For assessing the performance of our designed agent in terms of pick-and-place, we compare its performance with two different baselines. The first baseline is a variant of the proposed approach that is also based on the pixelwise-parameterization scheme. The major difference is that this baseline lacks the reinforcement learning element, being purely designed as a deep-learning-based binary classification approach. The structural design is the same as the proposed approach, with the representation of states, the design of actions, and the number and architecture of FCNs remaining consistent. While both use the same input and output pixelwise maps of action-values, the difference lies in the agent’s training method. In the proposed approach, the agent is trained in self-supervision mode through Q-learning, whereas in this baseline, the FCNs are trained in supervised mode using binary classification. Labels are produced at runtime: a successful action is labeled as 1, and an unsuccessful one as 0. The backpropagation approach is also the same as in the proposed approach. This baseline approach has been previously implemented in [12] with a different architecture and in [9] with the same DenseNet-121 architecture. The comparison of the performance of the proposed approach and the binary classification baseline variant is shown in Figure 16. In this experiment, a series of 3000 episodes is conducted where each episode involves random clutter of ten regular- and irregular-shaped objects being introduced to the workspace. The episode is considered complete when the workspace is cleared or when 10 consecutive failed actions occur. In Figure 16, the orange line represents the proposed approach, while the green line represents the binary classification baseline. The plot shows that the proposed approach outperforms the binary classification, achieving up to an 89% success rate, while the baseline approach does not exceed 70%. The success rate is defined as the number of successfully picked-and-placed objects divided by the total number of actions performed. The lower success rate of the binary classification baseline is likely due to its greedy policy, which prevents it from recognizing long-term strategies that lead to higher expected rewards, unlike the proposed approach.
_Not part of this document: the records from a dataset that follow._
-- ==== Sys2Proof/Certificates/Slice0/Obligations.lean ====
section
/-! DEFINITION. The statements for the provers. Where a statement speaks of `Config.catalog` it holds for
whatever that constant is; where it speaks of `s.pins` it holds for scheduled samples and free draws alike. -/

open Sys2Proof Sys2Proof.Machine

/-! ## Reset and the invariant -/

/-- R195, R25: reset leaves no operation in flight, chip-select released, no response, an empty read buffer,
latches without value and an empty history. -/
def Obligations.ResetLeavesBlockIdle : Prop :=
  State.reset.phase = .idle ∧ State.reset.cs = .released ∧ State.reset.rsp = none ∧ State.reset.rbuf = [] ∧
  State.reset.latches = ⟨none, none, none, none, none, none⟩ ∧ State.reset.history = []

/-- The reset state meets the invariant of Safety.lean. -/
def Obligations.ResetMeetsInvariant : Prop := EngineInv State.reset

/-- Every step keeps the invariant, from every state that meets it: R10 to R14 and the history of R96. -/
def Obligations.StepKeepsInvariant : Prop := ∀ s t, EngineInv s → step s = .next t → EngineInv t

/-- From a state that meets the invariant no step faults: the two faults are stops of the model in states no
run reaches. -/
def Obligations.InvariantExcludesFaults : Prop := ∀ s, EngineInv s → ∀ e, step s ≠ .fault e

/-- R13: chip-select is asserted exactly while the phase is XFER, at reset and after every step. -/
def Obligations.ChipSelectExactlyInTransfer : Prop :=
  (State.reset.cs = .asserted ↔ State.reset.phase = .xfer) ∧
  ∀ s t, (s.cs = .asserted ↔ s.phase = .xfer) → step s = .next t → (t.cs = .asserted ↔ t.phase = .xfer)

/-! ## Requests, frames and the observation -/

/-- Every well-formed instruction is read back from its request, operands included. For the five framed operations the
request is the frame of R51 to R55; for `FLUSH`, the codecs and the sequences it is the model's own request form (log
entry 1), with the model's places of the enumeration members (log entry 8). -/
def Obligations.DecodeOfEncode : Prop := ∀ i, WellFormed i → decode (encode i) = .ok i

/-- The decoder yields well-formed instructions only: of the model's own request form (log entry 1), and well formed in
that every enumeration member has its one name (log entry 8). The spec has no ill-formed operand (R66). -/
def Obligations.DecodedIsWellFormed : Prop := ∀ r i, decode r = .ok i → WellFormed i

/-- Sample frames of 30_encoding.md and 95_test_vectors.md, read by the first-byte map (R65) that the
model's port uses (log entry 1). -/
def Obligations.DecodeReadsSpecFrames : Prop :=
  decode ⟨.frame, [0x18, 0x01, 0x53, 0xA9, 0xB7], 0⟩ = .ok (.regw 0x0153 [0xA9, 0xB7]) ∧
  decode ⟨.frame, [0x19, 0x01, 0x53, 0x00], 2⟩ = .ok (.regr 0x0153 2) ∧
  decode ⟨.frame, [0x1A, 0x00, 0x48, 0x69], 0⟩ = .ok (.bufw 0x00 [0x48, 0x69]) ∧
  decode ⟨.frame, [0x1B, 0x10], 3⟩ = .ok (.bufr 0x10 3) ∧
  decode ⟨.frame, [0x86, 0xB9, 0x00, 0x00], 0⟩ = .ok (.cmd 0x86 [0xB9, 0x00, 0x00] 0)
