/-! ### State.clearResponse -/

@[simp] theorem State.clearResponse_phase (s : State) : (s.clearResponse).phase = s.phase := rfl
@[simp] theorem State.clearResponse_idx (s : State) : (s.clearResponse).idx = s.idx := rfl
@[simp] theorem State.clearResponse_cs (s : State) : (s.clearResponse).cs = s.cs := rfl
@[simp] theorem State.clearResponse_latches (s : State) : (s.clearResponse).latches = s.latches := rfl
@[simp] theorem State.clearResponse_rbuf (s : State) : (s.clearResponse).rbuf = s.rbuf := rfl
@[simp] theorem State.clearResponse_rsp (s : State) : (s.clearResponse).rsp = none := rfl
@[simp] theorem State.clearResponse_mosi (s : State) : (s.clearResponse).mosi = s.mosi := rfl
@[simp] theorem State.clearResponse_miso (s : State) : (s.clearResponse).miso = s.miso := rfl
@[simp] theorem State.clearResponse_driven (s : State) : (s.clearResponse).driven = s.driven := rfl
@[simp] theorem State.clearResponse_history (s : State) : (s.clearResponse).history = s.history := rfl
@[simp] theorem State.clearResponse_codec (s : State) : (s.clearResponse).codec = s.codec := rfl
@[simp] theorem State.clearResponse_port (s : State) : (s.clearResponse).port = s.port := rfl
@[simp] theorem State.clearResponse_program (s : State) : (s.clearResponse).program = s.program := rfl
@[simp] theorem State.clearResponse_seq (s : State) : (s.clearResponse).seq = s.seq := rfl
@[simp] theorem State.clearResponse_seqResult (s : State) : (s.clearResponse).seqResult = s.seqResult := rfl
@[simp] theorem State.clearResponse_callResult (s : State) : (s.clearResponse).callResult = s.callResult := rfl
@[simp] theorem State.clearResponse_resetPin (s : State) : (s.clearResponse).resetPin = s.resetPin := rfl
@[simp] theorem State.clearResponse_pulse (s : State) : (s.clearResponse).pulse = s.pulse := rfl
@[simp] theorem State.clearResponse_env (s : State) : (s.clearResponse).env = s.env := rfl
@[simp] theorem State.clearResponse_tick (s : State) : (s.clearResponse).tick = s.tick := rfl

/-! ### State.respondOk -/

@[simp] theorem State.respondOk_phase (bytes : List Byte) (s : State) : (s.respondOk bytes).phase = s.phase := rfl
@[simp] theorem State.respondOk_idx (bytes : List Byte) (s : State) : (s.respondOk bytes).idx = s.idx := rfl
@[simp] theorem State.respondOk_cs (bytes : List Byte) (s : State) : (s.respondOk bytes).cs = s.cs := rfl
@[simp] theorem State.respondOk_latches (bytes : List Byte) (s : State) : (s.respondOk bytes).latches = s.latches := rfl
@[simp] theorem State.respondOk_rbuf (bytes : List Byte) (s : State) : (s.respondOk bytes).rbuf = s.rbuf := rfl
@[simp] theorem State.respondOk_rsp (bytes : List Byte) (s : State) : (s.respondOk bytes).rsp = some (.ok bytes) := rfl
@[simp] theorem State.respondOk_mosi (bytes : List Byte) (s : State) : (s.respondOk bytes).mosi = s.mosi := rfl
@[simp] theorem State.respondOk_miso (bytes : List Byte) (s : State) : (s.respondOk bytes).miso = s.miso := rfl
@[simp] theorem State.respondOk_driven (bytes : List Byte) (s : State) : (s.respondOk bytes).driven = s.driven := rfl
@[simp] theorem State.respondOk_history (bytes : List Byte) (s : State) : (s.respondOk bytes).history = s.history := rfl
@[simp] theorem State.respondOk_codec (bytes : List Byte) (s : State) : (s.respondOk bytes).codec = s.codec := rfl
@[simp] theorem State.respondOk_port (bytes : List Byte) (s : State) : (s.respondOk bytes).port = s.port := rfl
@[simp] theorem State.respondOk_program (bytes : List Byte) (s : State) : (s.respondOk bytes).program = s.program := rfl
@[simp] theorem State.respondOk_seq (bytes : List Byte) (s : State) : (s.respondOk bytes).seq = s.seq := rfl
@[simp] theorem State.respondOk_seqResult (bytes : List Byte) (s : State) : (s.respondOk bytes).seqResult = s.seqResult := rfl
@[simp] theorem State.respondOk_callResult (bytes : List Byte) (s : State) : (s.respondOk bytes).callResult = s.callResult := rfl
@[simp] theorem State.respondOk_resetPin (bytes : List Byte) (s : State) : (s.respondOk bytes).resetPin = s.resetPin := rfl
@[simp] theorem State.respondOk_pulse (bytes : List Byte) (s : State) : (s.respondOk bytes).pulse = s.pulse := rfl
@[simp] theorem State.respondOk_env (bytes : List Byte) (s : State) : (s.respondOk bytes).env = s.env := rfl
@[simp] theorem State.respondOk_tick (bytes : List Byte) (s : State) : (s.respondOk bytes).tick = s.tick := rfl

/-! ### State.respondErr -/

@[simp] theorem State.respondErr_phase (e : BusErr) (s : State) : (s.respondErr e).phase = s.phase := rfl
@[simp] theorem State.respondErr_idx (e : BusErr) (s : State) : (s.respondErr e).idx = s.idx := rfl
@[simp] theorem State.respondErr_cs (e : BusErr) (s : State) : (s.respondErr e).cs = s.cs := rfl
@[simp] theorem State.respondErr_latches (e : BusErr) (s : State) : (s.respondErr e).latches = s.latches := rfl
@[simp] theorem State.respondErr_rbuf (e : BusErr) (s : State) : (s.respondErr e).rbuf = s.rbuf := rfl
@[simp] theorem State.respondErr_rsp (e : BusErr) (s : State) : (s.respondErr e).rsp = some (.err e) := rfl
@[simp] theorem State.respondErr_mosi (e : BusErr) (s : State) : (s.respondErr e).mosi = s.mosi := rfl
@[simp] theorem State.respondErr_miso (e : BusErr) (s : State) : (s.respondErr e).miso = s.miso := rfl
@[simp] theorem State.respondErr_driven (e : BusErr) (s : State) : (s.respondErr e).driven = s.driven := rfl
@[simp] theorem State.respondErr_history (e : BusErr) (s : State) : (s.respondErr e).history = s.history := rfl
@[simp] theorem State.respondErr_codec (e : BusErr) (s : State) : (s.respondErr e).codec = s.codec := rfl
@[simp] theorem State.respondErr_port (e : BusErr) (s : State) : (s.respondErr e).port = s.port := rfl
@[simp] theorem State.respondErr_program (e : BusErr) (s : State) : (s.respondErr e).program = s.program := rfl
@[simp] theorem State.respondErr_seq (e : BusErr) (s : State) : (s.respondErr e).seq = s.seq := rfl
@[simp] theorem State.respondErr_seqResult (e : BusErr) (s : State) : (s.respondErr e).seqResult = s.seqResult := rfl
@[simp] theorem State.respondErr_callResult (e : BusErr) (s : State) : (s.respondErr e).callResult = s.callResult := rfl
@[simp] theorem State.respondErr_resetPin (e : BusErr) (s : State) : (s.respondErr e).resetPin = s.resetPin := rfl
@[simp] theorem State.respondErr_pulse (e : BusErr) (s : State) : (s.respondErr e).pulse = s.pulse := rfl
@[simp] theorem State.respondErr_env (e : BusErr) (s : State) : (s.respondErr e).env = s.env := rfl
@[simp] theorem State.respondErr_tick (e : BusErr) (s : State) : (s.respondErr e).tick = s.tick := rfl

/-! ### accept -/

@[simp] theorem accept_phase (d : FramedOp) (s : State) : (accept d s).phase = .preWait := rfl
@[simp] theorem accept_idx (d : FramedOp) (s : State) : (accept d s).idx = s.idx := rfl
@[simp] theorem accept_cs (d : FramedOp) (s : State) : (accept d s).cs = s.cs := rfl
@[simp] theorem accept_latches (d : FramedOp) (s : State) : (accept d s).latches = Latches.hold d := rfl
@[simp] theorem accept_rbuf (d : FramedOp) (s : State) : (accept d s).rbuf = [] := rfl
@[simp] theorem accept_rsp (d : FramedOp) (s : State) : (accept d s).rsp = none := rfl
@[simp] theorem accept_mosi (d : FramedOp) (s : State) : (accept d s).mosi = s.mosi := rfl
@[simp] theorem accept_miso (d : FramedOp) (s : State) : (accept d s).miso = s.miso := rfl
@[simp] theorem accept_driven (d : FramedOp) (s : State) : (accept d s).driven = s.driven := rfl
@[simp] theorem accept_history (d : FramedOp) (s : State) : (accept d s).history = s.history := rfl
@[simp] theorem accept_codec (d : FramedOp) (s : State) : (accept d s).codec = s.codec := rfl
@[simp] theorem accept_port (d : FramedOp) (s : State) : (accept d s).port = s.port := rfl
@[simp] theorem accept_program (d : FramedOp) (s : State) : (accept d s).program = s.program := rfl
@[simp] theorem accept_seq (d : FramedOp) (s : State) : (accept d s).seq = s.seq := rfl
@[simp] theorem accept_seqResult (d : FramedOp) (s : State) : (accept d s).seqResult = s.seqResult := rfl
@[simp] theorem accept_callResult (d : FramedOp) (s : State) : (accept d s).callResult = s.callResult := rfl
@[simp] theorem accept_resetPin (d : FramedOp) (s : State) : (accept d s).resetPin = s.resetPin := rfl
@[simp] theorem accept_pulse (d : FramedOp) (s : State) : (accept d s).pulse = s.pulse := rfl
@[simp] theorem accept_env (d : FramedOp) (s : State) : (accept d s).env = s.env := rfl
@[simp] theorem accept_tick (d : FramedOp) (s : State) : (accept d s).tick = s.tick := rfl
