/-! ## Sequences -/

/-- P2, with opcode 0x86. -/
theorem test_setfreq : listedFrames (setfreqSteps Config.familyCatalog ⟨0xB9, 0, 0⟩) = [⟨[0x86], [0xB9, 0, 0], 0⟩] := by decide
/-- P3, unpadded and padded. -/
theorem test_setmod :
    listedFrames (setmodSteps Config.familyCatalog mod12) =
      [⟨[0x8B], [0xC0, 0x34, 0x01], 0⟩, ⟨[0x18, 0x09, 0x25], [0x32], 0⟩, ⟨[0x18, 0x09, 0x3C], [0x01], 0⟩] ∧
    modInput { Config.familyCatalog with padOnWire := true } mod12 = [0x00, 0xC0, 0x34, 0x01] := by decide
/-- S4 as a command. -/
theorem test_setpkt :
    listedFrames (setpktSteps Config.familyCatalog pktS4) = [⟨[0x8C], [0x08, 0x00, 0x20, 0x20, 0x40, 0x00, 0x00], 0⟩] := by
  decide
/-- S7. -/
theorem test_calibrate : listedFrames (calibrateSteps Config.familyCatalog) = [⟨[0x89], [0x3F], 0⟩] := by decide
/-- The order of configure (R150): the first bytes of its eight frames. -/
theorem test_configure_order :
    (listedFrames (configureSteps Config.familyCatalog modemS)).map (fun f => f.out.head?) =
      [some 0x80, some 0x86, some 0x8A, some 0x8B, some 0x18, some 0x18, some 0x8C, some 0x8E] := by decide
/-- P4. -/
theorem test_send :
    listedFrames (sendSteps Config.familyCatalog [0x48, 0x69]) =
      [⟨[0x8F], [0x00, 0x00], 0⟩, ⟨[0x1A, 0x00], [0x48, 0x69], 0⟩, ⟨[0xC0], [], 1⟩,
       ⟨[0x8D], [0x40, 0x41, 0x40, 0x41, 0x00, 0x00, 0x00, 0x00], 0⟩, ⟨[0x83], [0x00, 0x00, 0x00], 0⟩, ⟨[0xC0], [], 1⟩,
       ⟨[0x15], [], 2⟩] := by decide
/-- P5: the sequence returns the error and issues nothing more. -/
theorem test_sequence_aborts :
    (next? (step { sequenced ⟨[.waitIrq], some .ignore, Gathered.empty⟩ [good] with rsp := some (.err ⟨7⟩) })).map
      (fun t => (t.seq, t.seqResult, t.phase, t.rsp)) = some (none, some (.busError ⟨7⟩), .idle, none) := by decide
/-- R11: an error of the host's own request is not remembered once taken, and is taken before the next request. -/
theorem test_error_taken :
    (next? (step { resetWith [good] with rsp := some (.err ⟨7⟩), program := [.request ⟨.frame, [0xC0], 1⟩] })).map
      (fun t => (t.rsp, t.callResult, t.port)) = some (none, some (.err ⟨7⟩), none) := by decide

/-! ## Witnesses: a concrete state and operands that meet each obligation's hypotheses -/

theorem good_cooperative (n : Nat) : ∀ p ∈ List.replicate n good, Cooperative p := by
  intro p hp
  rw [List.eq_of_mem_replicate hp]
  exact ⟨rfl, rfl⟩

/-- A transfer with the last byte moved and the release to come meets the invariant. -/
theorem moving_inv : EngineInv (moving wS5 5 [good]) where
  chipSelect := by decide
  response := by decide
  latched := fun _ => ⟨_, rfl⟩
  unread := by decide
  position := by
    intro f _ hf
    obtain rfl : frameOf wS5 = f := Option.some.inj hf
    decide
  readWhole := by
    intro f h
    exact absurd h (by decide)
  trace := by decide
  records := by
    intro e he
    obtain rfl : e = .busyLow .pre := by simpa [moving] using he
    trivial
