/-- A column at reset (R257, R447 to R449: ACTIVE, open, grant and step 0, no bus retired). -/
def Column.reset : Column :=
  { clk := 0, tenths := 0, power := .active, closed := false, grant := 0, step := 0, remap := List.replicate 8 0,
    shadow := List.replicate 8 0, offline := false, busErrors := [], idleSince := 0, waking := false }

/-- The management registers at reset (R246 for MEMCAP0, R447 for the power limits, every other 0). -/
def Regs.reset : Regs :=
  { qtbase := 0, chkctl := 0, domtbase := 0, tlbinvVa := 0, tlbinvCtl := 0, faultq := 0, faultIdx := 0, replay := 0,
    memcap0 := 0x1800000000#64, sramcfg := 0, kvcfg := 0, ctxbase := 0, ctxsize := 0, preempt := 0, errq := 0,
    errIdx := 0, errLost := 0, peermap := [], partcfg := 0, partqLo := 0, partqHi := 0, bootstat := 0, extctl := 0,
    attctl := 0, digest := 0, nonce := 0, power := 0x258021C#64, inlet := 0 }

/-- The machine right after reset: no queue enabled, nothing launched, every tag FREE, the boot ROM running (R442). -/
def State.reset : State :=
  { mem := [], poison := [], badCopies := [], versions := [], tlb := [], moved := [], hostLines := [], tagStates := [], sets := [],
    queues := [], packetCopies := [], launches := [], grps := [], teams := [], waves := [], resv := [], bulk := [],
    eng := [], rays := [], rayCounts := [], pool := [], formed := [], heldTasks := [], faults := [], devWrites := [], waiters := [], kvBlocks := [],
    kvNames := [], groups := [], generations := [], cbWaiters := [], moves := [], heads := [], columns := [],
    regs := Regs.reset, measure := [], errSeq := 0, hostRead := [], hostReadPoison := false, dev := .boot,
    everEnabled := false, ns := 0, cur := 0, nextId := 1, free := 0, noRoom := [], turns := [], fuses := [], inputs := [] }

end Sys2Proof.Machine
end

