/-- What a traversal has found: hits, errors (cause and address, R328) and misses that must be replayed; and how many nodes it
visited, triangles it tested and instances it entered (R336), and the records it read, address and length. -/
structure Trav where
  hits : List HitRec
  errs : List (Nat × Nat)
  miss : List (Nat × Nat)
  nodes : Nat := 0
  tris : Nat := 0
  insts : Nat := 0
  reads : List (Nat × Nat) := []
  deriving DecidableEq, Repr

/-- Nothing found. -/
def Trav.empty : Trav := { hits := [], errs := [], miss := [] }

/-- What two parts of a traversal have found. -/
def Trav.join (a b : Trav) : Trav :=
  { hits := a.hits ++ b.hits, errs := a.errs ++ b.errs, miss := a.miss ++ b.miss, nodes := a.nodes + b.nodes,
    tris := a.tris + b.tris, insts := a.insts + b.insts, reads := a.reads ++ b.reads }

/-- A part of a traversal with the record that it began with. -/
def Trav.after (t : Trav) (va n : Nat) : Trav := { t with reads := (va, n) :: t.reads }

/-- An error of a traversal. -/
def Trav.error (cause addr : Nat) : Trav := { hits := [], errs := [(cause, addr)], miss := [] }

/-- A record of n bytes read by the ray engine (R327), aligned to m (R328): the words that the ray has read already, and the
others as they stand. -/
def State.rayRead (s : State) (e : Eng) (r : RayGeo) (va n m : Nat) : Except Trav Nat :=
  if va % m ≠ 0 then .error (.error 5 va)
  else match s.engRead e va n with
    | (bs, none) => .ok (ofBytes ((chunks 4 (bs.map (·.1))).zipIdx.flatMap (fun x =>
        match tget r.got (va / 4 + x.2) with
        | some v => toBytes 4 v.toNat
        | none => x.1)))
    | (_, some st) => match st.err with
      | .miss level => .error { hits := [], errs := [], miss := [(st.va, level)] }
      | .cause _ => .error (.error 1 st.va)

/-- The instance that a bottom level is traversed for (R326): id, record address, hit-group offset and its two flags. -/
structure InstGeo where
  id : Word
  addr : Nat
  offset : Nat
  noCull : Bool
  flip : Bool
  deriving DecidableEq, Repr

/-- A triangle record (R324, R326). -/
def State.rayTriangle (s : State) (e : Eng) (r : RayGeo) (i : InstGeo) (va : Nat) : Trav :=
  match s.rayRead e r va 48 16 with
  | .error t => t
  | .ok v => Trav.after (va := va) (n := 48) <|
    if bits v 383 353 ≠ 0 ∨ bits v 335 332 ≠ 0 then .error 2 va
    else
      let tri := (List.range 9).map (fun k => BitVec.ofNat 32 (v / 2 ^ (32 * k)))
      match triMeets r tri with
      | none => { Trav.empty with tris := 1 }
      | some m =>
        let front := m.front != i.flip
        let culled := !(bit v 352 || i.noCull) && ((bit r.flags 1 && !front) || (bit r.flags 2 && front))
        if culled then { Trav.empty with tris := 1 }
        else
          { hits := [{ t := hitWord tri r 0 m.t, u := hitWord tri r 1 m.u, v := hitWord tri r 2 m.v
                       prim := BitVec.ofNat 32 (bits v 319 288), inst := i.id, group := bits v 331 320 + i.offset
                       key := bits v 351 336, front := front, instAddr := i.addr, triAddr := va }]
            errs := [], miss := [], tris := 1 }

/-- A child's meta word: type, count and index (R321). -/
def metaOf (v i : Nat) : Nat × Nat × Nat :=
  let m := bits v (256 + 32 * i + 31) (256 + 32 * i)
  (bits m 31 30, bits m 29 24, bits m 23 0)

/-- A child's box (R321). -/
def boxOf (v i : Nat) : BoxGeo :=
  let b := bits v (512 + 48 * i + 47) (512 + 48 * i)
  { origin := (List.range 3).map (fun k => BitVec.ofNat 32 (v / 2 ^ (32 * k)))
    exps := (List.range 3).map (fun k => sext (v / 2 ^ (96 + 8 * k)) 8)
    q := (List.range 6).map (fun k => b / 2 ^ (8 * k) % 256) }

/-- The nodes of one tree from an address on, at most as many deep as the fuel (R328); `leaf` gives what an instance list's
record yields. -/
def State.rayNode (s : State) (e : Eng) (r : RayGeo) (i : InstGeo) (leaf : Nat → Trav) : Nat → Nat → Trav
  | 0, va => .error 4 va
  | f + 1, va =>
    match s.rayRead e r va 128 128 with
    | .error t => t
    | .ok v => Trav.after (va := va) (n := 128) <|
      let kids := (List.range 8).map (fun k => (k, metaOf v k))
      if bits v 1023 896 ≠ 0 ∨ bits v 127 120 ≠ 0 ∨ kids.any (fun k => decide (k.2.1 ≤ 1) && k.2.2.1 != 0) then .error 2 va
      else
        kids.foldl (fun out k =>
          let (ty, cnt, idx) := k.2
          if ty = 0 || !boxVisited r (boxOf v k.1) then out
          else if ty = 1 then out.join (State.rayNode s e r i leaf f ((bits v 191 128 + 128 * idx) % 2 ^ 64))
          else
            let base := bits v 255 192
            (List.range (cnt + 1)).foldl (fun out j =>
              if ty = 2 then out.join (s.rayTriangle e r i ((base + 48 * (idx + j)) % 2 ^ 64))
              else out.join (leaf ((base + 128 * (idx + j)) % 2 ^ 64))) out) { Trav.empty with nodes := 1 }
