/-- A vector instruction of two sources whose result is found lane by lane: `acc` are the accepted formats, `dSrc` makes d
a third data operand, and `f` gets the lane, x, y and d and answers the element and the tag. -/
def Ctx.binary (c : Ctx) (acc : Option (List Nat)) (bData dSrc : Bool) (d a b : BitVec 7) (kb : BitVec 1)
    (f : Nat → Word → Word → Word → Word × BitVec 16) : Except Raise State :=
  let dn := d.toNat
  let srcs := [a.toNat] ++ bFields kb b ++ (if dSrc then [dn] else [])
  let datas := [a.toNat] ++ (if bData then bFields kb b else []) ++ (if dSrc then [dn] else [])
  c.vector
    { regs := dn :: srcs
      data := match acc with
        | none => []
        | some fs => datas.map (fun r => (r, fs))
      reads := srcs, kreads := bKregs kb b
      writes := c.act.map (fun l =>
        let r := f l (c.w.reg l a.toNat) (c.operandB kb b l) (c.w.reg l dn)
        c.w.put l dn r.1 r.2) } 0 id

/-- Integer arithmetic of major 0x01 (R217): I32 and UI32, the result in the operand format; `f` gets whether the format is
signed, x, y and d. -/
def Ctx.arith (c : Ctx) (dSrc : Bool) (d a b : BitVec 7) (kb : BitVec 1) (f : Bool → Word → Word → Word → Word) :
    Except Raise State :=
  c.binary (some [2, 3]) true dSrc d a b kb (fun l x y z =>
    let fmt := c.w.operandFmt l ([a.toNat] ++ bFields kb b ++ (if dSrc then [d.toNat] else [])) 2
    (f (fmt == 2) x y z, mkTag fmt 0))

/-- Bit operations of major 0x02 (R218): any tag, the result takes operand a's. -/
def Ctx.bitwise (c : Ctx) (d a b : BitVec 7) (kb : BitVec 1) (f : Word → Word → Word) : Except Raise State :=
  c.binary none false false d a b kb (fun l x y _ => (f x y, c.w.tagAt l a.toNat))

/-- Unary bit operations (R218). -/
def Ctx.unaryBits (c : Ctx) (d a : BitVec 7) (f : Word → Word) : Except Raise State :=
  c.vector
    { regs := [d.toNat, a.toNat], reads := [a.toNat]
      writes := c.act.map (fun l => c.w.put l d.toNat (f (c.w.reg l a.toNat)) (c.w.tagAt l a.toNat)) } 0 id

/-- A condition as 1 or 0. -/
def boolWord (b : Bool) : Word := if b then 1 else 0

/-- Comparisons (R219): 1 or 0 with tag I32. -/
def Ctx.compare (c : Ctx) (d a b : BitVec 7) (kb : BitVec 1) (f : Word → Word → Bool) : Except Raise State :=
  c.binary (some [2, 3]) true false d a b kb (fun _ x y _ => (boolWord (f x y), mkTag 2 0))

/-- Immediate forms that accept any tag (R220). -/
def Ctx.immAny (c : Ctx) (d a : BitVec 7) (f : Word → Word) : Except Raise State := c.unaryBits d a f

/-- An integer read by the signedness of its format (R201). -/
def asInt (signed : Bool) (x : Word) : Int := if signed then x.toInt else x.toNat

/-- A sum or difference clamped to its format's range (R217). -/
def clampInt (signed : Bool) (i : Int) : Word :=
  if signed then BitVec.ofInt 32 (max (-2147483648) (min 2147483647 i))
  else BitVec.ofInt 32 (max 0 (min 4294967295 i))

/-- The number of set bits. -/
def popCount (x : Word) : Nat := ((List.range 32).filter (fun i => x.getLsbD i)).length

/-- Bit i moved to bit 31 − i. -/
def reverseBits (x : Word) : Word := (List.range 32).foldl (fun a i =>
  if x.getLsbD i then a ||| (1#32 <<< (31 - i)) else a) 0

/-- Shifts by a count that may reach the width (R218). -/
def shlW (x y : Word) : Word := if y.toNat ≥ 32 then 0 else x <<< y.toNat

/-- Logical shift right (R218). -/
def shrW (x y : Word) : Word := if y.toNat ≥ 32 then 0 else x >>> y.toNat

/-- Arithmetic shift right (R218). -/
def sarW (x y : Word) : Word := x.sshiftRight (Nat.min y.toNat 32)

/-- Rotation left by the count modulo 32 (R218). -/
def rotlW (x y : Word) : Word := x.rotateLeft (y.toNat % 32)

/-- ADD (R217): x + y. -/
def execAdd (d a b : BitVec 7) (kb : BitVec 1) (s : State) : Host.Outcome State Fault Refusal :=
  s.issue (fun c => c.arith false d a b kb (fun _ x y _ => x + y))

/-- SUB (R217): x − y. -/
def execSub (d a b : BitVec 7) (kb : BitVec 1) (s : State) : Host.Outcome State Fault Refusal :=
  s.issue (fun c => c.arith false d a b kb (fun _ x y _ => x - y))

/-- MUL (R217): x × y. -/
def execMul (d a b : BitVec 7) (kb : BitVec 1) (s : State) : Host.Outcome State Fault Refusal :=
  s.issue (fun c => c.arith false d a b kb (fun _ x y _ => x * y))

/-- MULH (R217): the high half of the signed product. -/
def execMulh (d a b : BitVec 7) (kb : BitVec 1) (s : State) : Host.Outcome State Fault Refusal :=
  s.issue (fun c => c.arith false d a b kb (fun _ x y _ => BitVec.ofInt 32 (x.toInt * y.toInt / 4294967296)))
The second baseline is deployed from [9], where the agent has only three designed actions: grasping, left-slide, and right-slide. The major difference between the proposed approach and the G&S baseline from [9] is that the latter involves only one robotic gripper and lacks the suction gripping non-prehensile manipulation. The blue line in Figure 16 demonstrates the performance of the G&S baseline against the performance of the proposed approach, represented by the orange line. The addition of the second gripper and the suction gripping action, along with bidirectional sliding and grasping, leads to an improvement of around 5% in the success rate compared to the G&S baseline. This improvement is due to the role of suction gripping in facilitating the other three actions—grasping, inward-slide, and outward-slide—leading to successful pick-and-place operations in the clutter.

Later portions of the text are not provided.